§ WHAT THE TASK ASKS
Copy out, from the entries below, each line holding the string "swings".

§ DATA EXTRACT
/-! ### Level sets and timing sets -/

/-- Reserved bytes of level and timing sets (R231), and what R48 asks of every level set whatever the mode: in the segments of
the table that name it at their swing limits, and by itself. -/
def Vc.setFails (c : Vc) : List VFail :=
  let ls := c.table secLevels
  let ts := c.table secTiming
  ((List.range (c.count secLevels)).flatMap fun i =>
      let swings := (6 : Rat) :: (c.segs.filter fun e => e.lset == i).map fun e => swingLimit (minOfRat (c.periods e.rate))
      need (rdZero ls (16 * i + 14) 2) (c.bad secLevels 0x03 0xFF i)
        ++ need (swings.all fun x => levelsOk none x (fun _ => true) (levelSet ls i)) (c.bad secLevels 0x12 0xFF i))
    ++ (List.range (c.count secTiming)).flatMap fun i => (List.range 8).flatMap fun l =>
      let b := 96 * i + 12 * l
      need (decide (rd ts (b + 9) 1 < 4) && rdZero ts (b + 10) 2) (c.bad secTiming 0x03 l i)

/-- Timing sets in every segment that uses them (R96); fine units are 1/2048 ns. -/
def Vc.timingFails (c : Vc) : List VFail :=
  let ts := c.table secTiming
  eachOf c.segs fun _ e =>
    let pf := minOfRat (c.periods e.rate) * 2048
    (List.range 8).flatMap fun l =>
      let x := timingPin ts e.tset l
      need (decide ((x.d1 : Rat) < pf)
          && (x.d2 == noEvent || (decide (x.d1 + 287 ≤ x.d2) && decide ((x.d2 : Rat) < pf)))
          && (x.strobe == noEvent || decide ((x.strobe : Rat) < pf)))
        (c.bad secTiming 0x13 l e.tset)

/-! ### Recipes -/

/-- What an operator takes (R181): whether A must be INT; B: 0 none, 1 a value, 2 a boolean or none, 3 a prior bin or
none; the number of constants from C on. -/
def opShape (st : Step) : Bool × Nat × Nat :=
  let cmp := if st.cmp ≥ 6 then (0, 2) else (1, 0)
  match st.op with
  | 0x00 => (false, 0, 1)
  | 0x01 => (true, 0, 0)
  | 0x02 => (true, 0, 0)
  | 0x03 => (true, 0, 0)
  | 0x04 => (true, 0, 0)
  | 0x05 => (true, 0, 0)
  | 0x06 => (false, cmp.1, cmp.2)
  | 0x07 => (true, 0, 2)
  | 0x08 => (true, 0, 0)
  | 0x09 => (false, 0, 2)
  | 0x0A => (false, 1, 0)
  | 0x0B => (true, 0, 0)
  | 0x0C => (false, cmp.1, cmp.2)
  | 0x0D => (true, 0, 1)
  | 0x0E => (false, 3, st.m)
  | 0x0F => (false, 0, 2)
  | 0x10 => (false, 0, 2)
  | 0x11 => (false, 0, 0)
  | 0x12 => (false, 1, 0)
  | 0x13 => (false, 1, 0)
  | 0x14 => (false, 2, 0)
  | 0x15 => (false, 2, 0)
  | 0x16 => (true, if st.cmp = 3 then 0 else 1, 0)
  | _ => (false, 0, 0)

/-- The types of the constants that a step names from C on: INT, or as its operand A where the table says so (R181). -/
def constTypes (st : Step) (aF : Bool) : List Bool :=
  match st.op with
  | 0x06 => [aF, aF]
  | 0x0C => [aF, aF]
  | 0x0E => List.replicate st.m aF
  | 0x0F => [true, false]
  | 0x10 => [aF, aF]
  | _ => [false, false]

/-- An operand's source and index are in range (R179, R182). -/
def operandOk (x : Recipe) (j from_ idx : Nat) : Bool :=
  match from_ with
  | 0 => idx == 0
  | 1 => decide (idx < j)
  | 2 => decide (idx < x.nConst)
  | _ => decide (idx < 9)

/-- Ascending values (R181). -/
def ascending {α : Type} (lt : α → α → Bool) : List α → Bool
  | a :: b :: rest => lt a b && ascending lt (b :: rest)
  | _ => true

/-- One step of a recipe (R179, R181, R182, R239): its failure details. -/
def stepFails (x : Recipe) (types : List Bool) (j : Nat) (st : Step) : List Nat :=
  let (aInt, bForm, nC) := opShape st
  let aF := st.aIsF types
  let bF := st.bIsF types
  let range (b : Bool) : List Nat := if b then [] else [0x20]
  let zero (b : Bool) : List Nat := if b then [] else [0x03]
  let noB := st.bFrom == 0 && st.bIdx == 0
  let cs := (constTypes st aF).take nC
  let up := ascending (cmpVals 0) (cs.zipIdx.map fun t => x.constVal (st.c + t.2) t.1)
  zero st.reservedOk
    ++ zero (decide (st.op < 0x18))
    ++ range (operandOk x j st.aFrom st.aIdx) ++ range (!aInt || !aF)
    ++ range (match bForm with
      | 0 => noB
      | 1 => !st.bNone && operandOk x j st.bFrom st.bIdx && (st.op != opLogic || !bF)
      | 2 => if st.bNone then noB else operandOk x j st.bFrom st.bIdx && !bF
      | _ => if st.bNone then noB else st.bFrom == 1 && operandOk x j 1 st.bIdx && !bF)
    ++ range (if nC = 0 then st.c == 0 else decide (st.c + nC ≤ x.nConst))
    ++ range (if st.op = opBin then decide (1 ≤ st.m) && up else st.m == 0)
    ++ range (st.op != opHist || up)
    ++ range (match st.op with
      | 0x06 => true
      | 0x0C => true
      | 0x16 => decide (st.cmp < 4)
      | _ => st.cmp == 0)
    ++ range (if st.op = opCompare then st.flagEn || (st.flag == 0 && !st.all)
        else !st.flagEn && st.flag == 0 && !st.all)
    ++ range (if st.op = opStore then decide (st.dest < 9) else st.dest == 0)
    ++ zero (cs.zipIdx.all fun t => !t.1 || decide (x.consts.getD (st.c + t.2) 0 < 2 ^ 32))
    ++ zero ((st.aFrom != 2 || !aF || decide (x.consts.getD st.aIdx 0 < 2 ^ 32))
      && (st.bNone || st.bFrom != 2 || !bF || decide (x.consts.getD st.bIdx 0 < 2 ^ 32)))

/-- The flags that a recipe's COMPARE steps write. -/
def Recipe.flags (x : Recipe) : List Nat := (x.live.filter fun st => st.op == opCompare && st.flagEn).map (·.flag)

/-- HIST steps of a recipe. -/
def Recipe.hists (x : Recipe) : Nat := (x.live.filter fun st => st.op == opHist).length

/-- REDUCTION_RECIPES of a cluster (R173, R174, R182, R239). -/
def Vc.recipeFails (c : Vc) : List VFail :=
  let xs := (List.range (c.count secRecipes)).map (recipeAt (c.table secRecipes))
  let flags := xs.flatMap Recipe.flags
  need (decide (flags.eraseDups.length = flags.length) && decide ((xs.map Recipe.hists).sum ≤ 4)) (c.bad secRecipes 0x20)
    ++ eachOf xs fun i x =>
      let bad (detail : Nat) : VFail := c.bad secRecipes detail 0xFF i
      need x.reservedOk (bad 0x03)
        ++ need (x.laneMask != 0 && decide (1 ≤ x.nSteps) && decide (x.nSteps ≤ 32) && decide (x.nConst ≤ 16)
            && decide (x.hists ≤ 2)) (bad 0x20)
        ++ need ((bitsOf x.laneMask).all fun l => hasBit c.m.lanes l && !c.m.isMember l) (bad 0x20)
        ++ need (if x.endMode = 1 then decide (x.endSeg < c.segs.length) else x.endSeg == 0) (bad 0x20)
        ++ need (if x.endMode = 2 then decide (1 ≤ x.count) else x.count == 0) (bad 0x20)
        ++ need ((x.consts.drop x.nConst).all (· == 0) && (x.steps.drop x.nSteps).all (·.zero)) (bad 0x20)
        ++ x.live.zipIdx.flatMap fun st => (stepFails x x.types st.2 st.1).map bad

/-! ### Waveforms and springs -/

/-- WAVEFORMS of a cluster, apart from paths (R130, R237); what lies beyond SRAM_SIZE are streamed samples. -/
def Vc.waveFails (c : Vc) : List VFail :=
  match c.sect secWaveforms with
  | none => []
  | some s =>
    let x := c.r.from s.off
    let (nWave, nSet, nRing) := waveCounts x
    let bad (detail i : Nat) (lane : Nat := 0xFF) : VFail := c.bad secWaveforms detail lane i
    need (rdZero x 5 11) (bad 0x03 0)
      ++ need (decide (nRing ≤ 16) && decide (nSet ≤ 4095)) (bad 0x1C 0)
      ++ ((List.range nRing).flatMap fun i =>
          let (off, size) := ringEntry x i
          need (rdZero x (16 + 16 * i + 8) 8) (bad 0x03 i)
            ++ need (off % 64 == 0 && size % 64 == 0 && decide (128 ≤ size)) (bad 0x1C i)
            ++ need (inFixed c.fixed off size) (bad 0x11 i))
      ++ ((List.range nWave).flatMap fun i =>
          let w := waveDesc x (i + 1)
          need w.reservedOk (bad 0x03 i) ++ need (decide (50 ≤ w.sinDiv)) (bad 0x1C i)
            ++ (if w.streamed then need (decide (w.location < nRing)) (bad 0x11 i)
              else
                let at_ := w.location - s.sramOff
                need (s.sramOff != notPlaced && decide (s.sramOff ≤ w.location)
                    && decide (at_ + 4 * w.length ≤ s.sramSize)) (bad 0x11 i)
                  ++ need ((List.range w.length).all fun j => decide (rd x (at_ + 4 * j) 4 < 2 ^ 18)) (bad 0x03 i)))
      ++ need ((List.range ((s.size - s.sramSize) / 4)).all fun j => decide (rd x (s.sramSize + 4 * j) 4 < 2 ^ 18)) (bad 0x03 0)
      ++ (List.range nSet).flatMap fun i => eachOf (waveSet x (i + 1)) fun l v =>
          need (v == 0xFFFF || decide (v ≤ nWave)) (bad 0x1C i l)
            ++ need (v == 0 || (hasBit c.m.lanes l && !c.m.isMember l)) (bad 0x1C i l)

/-- The spring plan of a cluster with its indexes. -/
def Vc.plan (c : Vc) : List SpringEntry := (List.range (c.count secSpring)).map (springEntry (c.table secSpring))

/-- The blocks of one half in plan order: the entries up to each LAST, and those after the last of them (R135). -/
def halfBlocks (xs : List SpringEntry) : List (List SpringEntry) × List SpringEntry :=
  xs.foldl (fun b e => if e.last then (b.1 ++ [b.2 ++ [e]], []) else (b.1, b.2 ++ [e])) ([], [])

/-- The entries of a block do not overlap (R137). -/
def blockApart : List SpringEntry → Bool
  | [] => true
  | a :: rest =>
    rest.all (fun b => decide (a.destOff + a.len ≤ b.destOff) || decide (b.destOff + b.len ≤ a.destOff)) && blockApart rest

§ ANSWER TO THIS TASK
      let swings := (6 : Rat) :: (c.segs.filter fun e => e.lset == i).map fun e => swingLimit (minOfRat (c.periods e.rate))
        ++ need (swings.all fun x => levelsOk none x (fun _ => true) (levelSet ls i)) (c.bad secLevels 0x12 0xFF i))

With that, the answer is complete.